(RECORDS SHOWN begins)

-- ==== Sys2Proof/Machine/Security.lean ====
section
/-! DEFINITION. MAC frames, keys, sealing and opening with CCM*, replay protection (R143–R161). -/

namespace Sys2Proof.Machine

/-! The MAC frame (Tables 7-4, 7-5). -/

/-- Frame control. -/
def frameCtl (f : List Byte) : Nat := leNat (f.take 2)

/-- TYPE of a frame control. -/
def fcType (c : Nat) : Nat := natBits c 2 0

/-- SEC. -/
def fcSec (c : Nat) : Bool := c.testBit 3

/-- Ack-request. -/
def fcAr (c : Nat) : Bool := c.testBit 5

/-- DMODE. -/
def fcDmode (c : Nat) : Nat := natBits c 7 6

/-- SMODE. -/
def fcSmode (c : Nat) : Nat := natBits c 9 8

/-- TEMP. -/
def fcTemp (c : Nat) : Bool := c.testBit 10

/-- TS. -/
def fcTs (c : Nat) : Bool := c.testBit 11

/-- Security level. -/
def fcLevel (c : Nat) : Nat := natBits c 14 12

/-- Bytes of an address of a mode. -/
def addrLen (mode : Nat) : Nat := if mode = 2 then 2 else if mode = 3 then 8 else 0

/-- Offset of the source address. -/
def srcOff (c : Nat) : Nat := 5 + addrLen (fcDmode c)

/-- Offset of the frame counter (or of what follows the source address). -/
def auxOff (c : Nat) : Nat := srcOff c + addrLen (fcSmode c)

/-- Offset of the temperature byte. -/
def tempOff (c : Nat) : Nat := auxOff c + if fcSec c then 5 else 0

/-- Offset of the timestamp field. -/
def tsOff (c : Nat) : Nat := tempOff c + b2n (fcTemp c)

/-- Bytes of the header: every byte before the payload. -/
def hdrLen (c : Nat) : Nat := tsOff c + if fcTs c then 8 else 0

/-- The number in `n` bytes at offset `o` of a frame. -/
def fieldAt (f : List Byte) (o n : Nat) : Nat := leNat ((f.drop o).take n)

/-- `bs` written over a frame at offset `o`. -/
def overlay (f : List Byte) (o : Nat) (bs : List Byte) : List Byte := f.take o ++ bs ++ f.drop (o + bs.length)

/-- The destination address; none without one. -/
def destOf (f : List Byte) : Nat := fieldAt f 5 (addrLen (fcDmode (frameCtl f)))

/-- The source address. -/
def srcOf (f : List Byte) : Nat := fieldAt f (srcOff (frameCtl f)) (addrLen (fcSmode (frameCtl f)))

/-- A unicast frame: it has a destination that is not the broadcast address. -/
def unicast (f : List Byte) : Bool :=
  let d := fcDmode (frameCtl f)
  d == 3 || (d == 2 && destOf f != 0xFFFF)

/-- MIC bytes that a frame control calls for. -/
def micOf (c : Nat) : Nat := if fcSec c then micLen (fcLevel c) else 0

/-- A well-formed frame of LEN bytes with an FCS of `fcs` bytes (R145). -/
def wellFormed (c len fcs : Nat) : Bool :=
  !c.testBit 15 && decide (fcType c ≤ 5) && fcSmode c != 1 && fcDmode c != 1 &&
    (if fcSec c then micLen (fcLevel c) != 0 && fcSmode c != 0 else fcLevel c == 0) &&
    (fcType c != 2 || (fcDmode c == 0 && fcSmode c == 0 && !fcSec c && !fcTemp c && !fcTs c)) &&
    decide (hdrLen c + micOf c + fcs ≤ len)

/-- FCS bytes of a sync set (LANE_CTRL.FCS32). -/
def State.fcsLen (s : State) (set : Nat) : Nat := if (s.fld LANE_CTRL.FCS32).testBit set then 4 else 2

/-- The FCS of bytes for a sync set (R148). -/
def State.fcsBytes (s : State) (set : Nat) (bs : List Byte) : List Byte :=
  if (s.fld LANE_CTRL.FCS32).testBit set then leBytes 4 (crc32 bs) else leBytes 2 (crc16 bs)

/-! Keys (R149–R151). -/

/-- A key slot. -/
def State.key (s : State) (k : Nat) : Key := Tab.get (fun _ => Key.empty) s.keys k

/-- A key slot set. -/
def State.setKey (s : State) (k : Nat) (x : Key) : State := { s with keys := Tab.set (fun _ => Key.empty) s.keys k x }

/-- The 16 key bytes held in SEC_KEY_DATA0–3. -/
def State.keyBytes (s : State) : List Byte :=
  (List.range 4).flatMap (fun i => leBytes 4 (Tab.get (fun _ => 0#32) s.keyData i).toNat)

/-- A key loaded; SEC_KEY_DATA zero afterwards (R149). -/
def State.loadKey (s : State) (k : Nat) (pair : Bool) (ctr : Nat) : State :=
  { s.setKey k ⟨1, pair, ctr, s.keyBytes⟩ with keyData := [] }

/-- A key erased; SEC_KEY_DATA zero afterwards (R149). -/
def State.eraseKey (s : State) (k : Nat) : State := { s.setKey k .empty with keyData := [] }

/-- Every slot emptied (R151). -/
def State.eraseKeys (s : State) : State := { s with keys := [] }

/-- A key slot fails parity (R151, R346). The slot is marked while it holds the key that failed. -/
def State.keyBad (s : State) (k : Nat) : State :=
  let s := s.setKey k { s.key k with st := 2 }
  (s.raise SEC_STAT.KEYBAD SEC_STAT.KEYBAD_CNT).fault ⟨0x13, Status.parity, k, 0⟩

/-! Outcomes (R159). -/

/-- A seal or open that ends with a reason of Table 7-8. -/
def State.secCount (s : State) (status reason : Nat) : State :=
  let s := if reason = 0 then s else s.setFld SEC_STAT.LAST_REASON reason
  if status = Status.securityFail then
    ((s.setFld SEC_STAT.FAIL 1).incSat SEC_FAIL_CNT.OCC_CNT).incMod SEC_FAIL_CNT.TOTAL
  else if status = Status.replay then
    ((s.setFld SEC_STAT.RPL 1).incSat SEC_REPLAY_CNT.OCC_CNT).incMod SEC_REPLAY_CNT.TOTAL
  else s

/-- What a seal or an open has come to: status, reason, bytes. -/
structure SecRes where
  status : Nat
  reason : Nat
  out    : List Byte
deriving DecidableEq, Repr

/-- A security failure. -/
def SecRes.fail (reason : Nat) : SecRes := ⟨Status.securityFail, reason, []⟩

/-! Sealing (R152–R154). -/

/-- MAC_LADDR as one number. -/
def State.laddr (s : State) : Nat := s.fld MAC_LADDR_HI.LADDR_HI * 2 ^ 32 + s.fld MAC_LADDR_LO.LADDR_LO

/-- The key slot of a frame to be sealed (R152). -/
def State.sealSlot (s : State) (f : List Byte) (pidx key : Nat) : Nat :=
  if unicast f && s.partnerValid pidx then s.num (partner pidx + 0x0C) 1 else key

/-- What a seal has taken: the key slot with its key, the frame counter; with a refusal none. -/
structure Taken where
  slot : Nat
  key  : Key
  ctr  : Nat
deriving DecidableEq, Repr

/-- The bytes of a partner entry that the security block works on, read: whether they are usable (Table 17-3). -/
def State.readEntry (s : State) (i : Nat) : State × Bool := s.readSpan (partner i) 0x1C

/-- The key and the frame counter of a frame to be sealed, chosen and consumed in one access (R152, R153). DEDUCED: the entry
of a counter that counts as absent (R192) ends the seal as an invalid entry does (log entry 178). -/
def State.sealTake (s : State) (f : List Byte) (pidx key : Nat) : State × SecRes × Option Taken :=
  let slot := s.sealSlot f pidx key
  let k := s.key slot
  let dest := unicast f && s.partnerValid pidx
  let e := if k.pair then pidx else k.ctr
  if !wellFormed (frameCtl f) (f.length + micOf (frameCtl f)) 0 then (s, ⟨Status.headerFail, 0x01, []⟩, none)
  else if 64 ≤ slot then (s, .fail 0x12, none)
  else if k.st ≠ 1 then (s, .fail 0x11, none)
  else if k.pair ∧ !dest then (s, .fail 0x15, none)
  else
    let r := s.readEntry e
    let ctr := s.num (partner e + 0x14) 4
    if !r.2 then (r.1, ⟨Status.ecc, 0, []⟩, none)
    else if !s.partnerValid e then (r.1, .fail 0x13, none)
    else if ctr = 0xFFFFFFFF then (r.1, .fail 0x16, none)
    else (r.1.storeNum (partner e + 0x14) 4 (ctr + 1), ⟨Status.ok, 0, []⟩, some ⟨slot, k, ctr⟩)

/-- A frame sealed with what its seal has taken: frame counter, key index and MIC added (R154). DEDUCED: the buffer holds the
whole MAC frame, with room for the frame counter and the key index where Table 7-5 puts them. -/
def State.sealBytes (s : State) (f : List Byte) (k : Taken) : List Byte :=
  let c := frameCtl f
  let f := overlay f (auxOff c) (leBytes 4 k.ctr ++ leBytes 1 k.slot)
  let h := f.take (hdrLen c)
  let r := ccmSeal k.key.key s.laddr k.ctr (fcLevel c) h (f.drop (hdrLen c))
  h ++ r.1 ++ r.2

/-! Opening (R156–R158). -/

/-- Step 2: the entry is valid and is the frame's source, or anonymous opening is allowed and possible. -/
def State.openPartner (s : State) (f : List Byte) (pidx : Nat) : Bool :=
  let c := frameCtl f
  if pidx = 0xFFFF then s.on SEC_REPLAY_CFG.ALLOW_ANON && (!fcSec c || fcSmode c == 3)
  else s.partnerValid pidx &&
    (match fcSmode c with
      | 2 => s.num (partner pidx + 8) 2 == srcOf f
      | 3 => s.num (partner pidx) 8 == srcOf f
      | _ => false)

/-- Step 3: an unsecured data or command frame from a secure entry. -/
def State.openRefused (s : State) (f : List Byte) (pidx : Nat) : Bool :=
  let c := frameCtl f
  pidx != 0xFFFF && !fcSec c && (fcType c == 1 || fcType c == 3) && (s.num (partner pidx + 0x0A) 2).testBit 5

/-- Steps 1–5 of R156 on a frame of LEN bytes whose FCS takes `fcs`; `f` is the frame from frame control to the end of the
MIC. The bytes are the plaintext payload. -/
def State.openFrame (s : State) (f : List Byte) (len fcs pidx : Nat) : SecRes :=
  let c := frameCtl f
  if !wellFormed c len fcs then ⟨Status.headerFail, 0x01, []⟩
  else if !s.openPartner f pidx then .fail 0x13
  else if s.openRefused f pidx then .fail 0x14
  else
    let h := f.take (hdrLen c)
    let body := f.drop (hdrLen c)
    if !fcSec c then ⟨Status.ok, 0, body⟩
    else
      let slot := fieldAt f (auxOff c + 4) 1
      if 64 ≤ slot then .fail 0x12
      else if (s.key slot).st ≠ 1 then .fail 0x11
      else
        let m := micOf c
        let eui := if fcSmode c = 3 then srcOf f else s.num (partner pidx) 8
        let r := ccmOpen (s.key slot).key eui (fieldAt f (auxOff c) 4) (fcLevel c) h (body.take (body.length - m))
        if r.2 = body.drop (body.length - m) then ⟨Status.ok, 0, r.1⟩ else .fail 0x10

/-- The reason for which the replay checks of an entry refuse a frame (Table 7-7); 0 when they accept it. -/
def State.replayReason (s : State) (f : List Byte) (pidx : Nat) : Nat :=
  let c := frameCtl f
  let mode := natBits (s.num (partner pidx + 0x0A) 2) 4 3
  let d := (fieldAt f 2 1 + 256 - s.num (partner pidx + 0x0E) 1) % 256
  if mode % 2 = 1 ∧ fcSec c ∧ fieldAt f (auxOff c) 4 ≤ s.num (partner pidx + 0x10) 4 then 0x20
  else if mode < 2 then 0
  else if d = 0 then 0x21
  else if d ≤ 127 then 0
  else if s.fld SEC_REPLAY_CFG.WIN ≤ 256 - d then 0x22
  else if (s.num (partner pidx + 0x18) 4).testBit (256 - d) then 0x21
  else 0

/-- The replay state after acceptance (Table 7-7, one locked access: R158). -/
def State.replayTake (s : State) (f : List Byte) (pidx : Nat) : State :=
  let c := frameCtl f
  let mode := natBits (s.num (partner pidx + 0x0A) 2) 4 3
  let q := fieldAt f 2 1
  let map := s.num (partner pidx + 0x18) 4
  let d := (q + 256 - s.num (partner pidx + 0x0E) 1) % 256
  let s := if mode % 2 = 1 ∧ fcSec c then s.storeNum (partner pidx + 0x10) 4 (fieldAt f (auxOff c) 4) else s
  if mode < 2 then s
  else if d ≤ 127 then
    (s.storeNum (partner pidx + 0x18) 4 ((map <<< d ||| 1) % 2 ^ 32)).storeNum (partner pidx + 0x0E) 1 q
  else s.storeNum (partner pidx + 0x18) 4 (map ||| 2 ^ (256 - d))

/-! AES engines (R155). -/

/-- An AES engine. -/
def State.aesEng (s : State) (e : Nat) : Aes := Tab.get (fun _ => Aes.idle) s.aes e

/-- An AES engine set. -/
def State.setAes (s : State) (e : Nat) (x : Aes) : State := { s with aes := Tab.set (fun _ => Aes.idle) s.aes e x }

/-- The engines in use: 0 to ENGINES − 1. -/
def State.aesUsed (s : State) : List Nat := List.range (s.fld SEC_CTRL.ENGINES)

/-- A seal, open or transmission's sealing. -/
def EngKind.usesAes : EngKind → Bool
  | .seal _ _ _ _ _ | .txSeal _ | .opn _ _ _ | .beacon _ _ _ _ _ _ => true
  | _ => false

/-- The operations that wait for an AES engine, oldest ticket first to be taken. -/
def State.aesQueue (s : State) : List (Nat × EngOp) :=
  s.engs.filterMap (fun p => p.2.bind (fun o => if o.kind.usesAes && !o.started then some (p.1, o) else none))

/-- Claims placed for the engines that waiting operations need (R155); whether none was denied. DEDUCED: an engine is
claimed for each waiting operation that no granted idle engine can take. -/
def State.aesClaim (s : State) (prio : Nat) (t : Ticket) : State × Bool :=
  let open_ := s.aesUsed.filter (fun e => (s.aesEng e).busy.isNone && (s.holds (.aes e) || s.waits (.aes e)))
  if s.aesQueue.length ≤ open_.length then (s, true)
  else
    match s.aesUsed.find? (fun e => !s.holds (.aes e) && !s.waits (.aes e)) with
    | some e => s.place (.aes e) 3 prio t
    | none => (s, true)

end Sys2Proof.Machine
end

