/-- W taken out of the list, its lane, and the held store. DESIGN CHOICE: records held for W as the stronger frame are written
here, W having ended without a request of its own (R106; log entry 181). -/
def State.takeWeak (s : State) (e : Nat) : State :=
  let s := { s with held := s.held.filter (fun h => h.weak != e) }
  let s := match s.ent e with
    | none => s
    | some w =>
      match w.lane with
      | some l => ((s.dropLane l).dropEnt e).groupRelease (l / 8)
      | none => s.dropEnt e
  (State.releaseFrom (s.held.length + 1) s e).ackAwait

/-- The slots in use. -/
def State.slotsUsed (s : State) : Nat := ((List.range 8).filter (fun n => (s.rslot n).isSome)).length

/-- The request of S when its conditions hold (R107); otherwise held records are written. `stop`: the position of S's end. Ages
count samples written on chain `c` (R74). -/
def State.request (s : State) (e : Nat) (x : Entry) (c : Chain) (weak : Option (Entry × Option Rec)) (stop seqno : Nat) :
    State :=
  let start := match weak with
    | some (w, _) => min (s.rewindPos x) (s.rewindPos w)
    | none => s.rewindPos x
  let age := match weak with
    | some (w, _) => max (s.ageOn c x) (s.ageOn c w)
    | none => s.ageOn c x
  if s.horizon - 16 ≤ age ∨ 0x8000 < (stop - start) * x.width * 2 ∨
      (s.fld LANE_RECOV_CFG.SLOTS ≤ s.slotsUsed ∧ 16 ≤ s.reqs.length) then
    (s.incSat LANE_RECOV_STAT.SKIP_CNT).releaseHeld e
  else
    let s' := match weak, x.coll with
      | some _, some w => s.draw.takeWeak w
      | _, _ => s
    let q : Recov := ⟨c, x.chan, x.bin, x.width, start, stop, seqno, weak.map (·.1), (weak.bind (·.2)),
      x.ticket, false, none, age, (s.pal c).written⟩
    ({ s' with reqs := s'.reqs ++ [q] } : State).releaseHeld e

/-- The body's signal-to-noise ratio is impaired (scan, R107). -/
def State.impaired (s : State) (o : FrameObs) : Bool :=
  decide (o.bodySnr + 2 * (s.fld LANE_RECOV_CFG.IMPAIR : Int) ≤ (o.snr : Int))

/-- Stage 10: S has ended (R106, R107). -/
def State.raiseRequest (s : State) (e : Nat) (x : Entry) (c : Chain) (o : FrameObs) (status seqno : Nat) : State :=
  if s.on LANE_RECOV_CFG.EN ∧ status = Status.ok ∧ x.slot.isNone then
    match x.coll with
    | some w =>
      match s.weakOf w with
      | some r => s.request e x c (some r) o.endPos seqno
      | none => s.releaseHeld e
    | none =>
      if s.on LANE_RECOV_CFG.SCAN ∧ s.impaired o then s.request e x c none o.endPos seqno else s.releaseHeld e
  else s.releaseHeld e

/-! The end of a frame. -/

/-- The record of a frame (Table 5-3). -/
def State.frameRec (s : State) (l : Nat) (ln : Lane) (x : Entry) (o : FrameObs) (set t : Nat) (d : Decoded) : Rec where
  stamp := t
  pidx := x.pidx
  status := d.status
  flags := b2n s.qual * 128 + b2n x.slot.isSome * 64 + b2n ln.behind * 32 + b2n x.coll.isSome * 16 + b2n d.gap * 8 +
    b2n ln.switch * 4
  path := s.pathOf x ln.chain ln.didPick
  lane := l
  binw := x.bin + widthCode x.width * 2 ^ 9 + set * 2 ^ 11
  rssi := minusDbm (s.toBall ln.chain o.power)
  alt := ln.picked.getD 0xFF
  fofs := twos 32 o.fofs
  phy := o.hdr % 2 ^ 16
  snr := min o.snr 255
  berr := min d.berr 255
  link := match x.slot.bind s.rslot with
    | some q => q.seqno
    | none => 0xFFFF
  data := if d.status = Status.ok ∨ d.status = Status.fcsFail then d.data else []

(RECORDS SHOWN ends)

WHAT TO DO:
Reproduce the line that contains "alt := ln.picked.getD 0xFF" and each line after it through the last line of the entries above, exactly; leave out all earlier lines.

RESPONSE:
  alt := ln.picked.getD 0xFF
  fofs := twos 32 o.fofs
  phy := o.hdr % 2 ^ 16
  snr := min o.snr 255
  berr := min d.berr 255
  link := match x.slot.bind s.rslot with
    | some q => q.seqno
    | none => 0xFFFF
  data := if d.status = Status.ok ∨ d.status = Status.fcsFail then d.data else []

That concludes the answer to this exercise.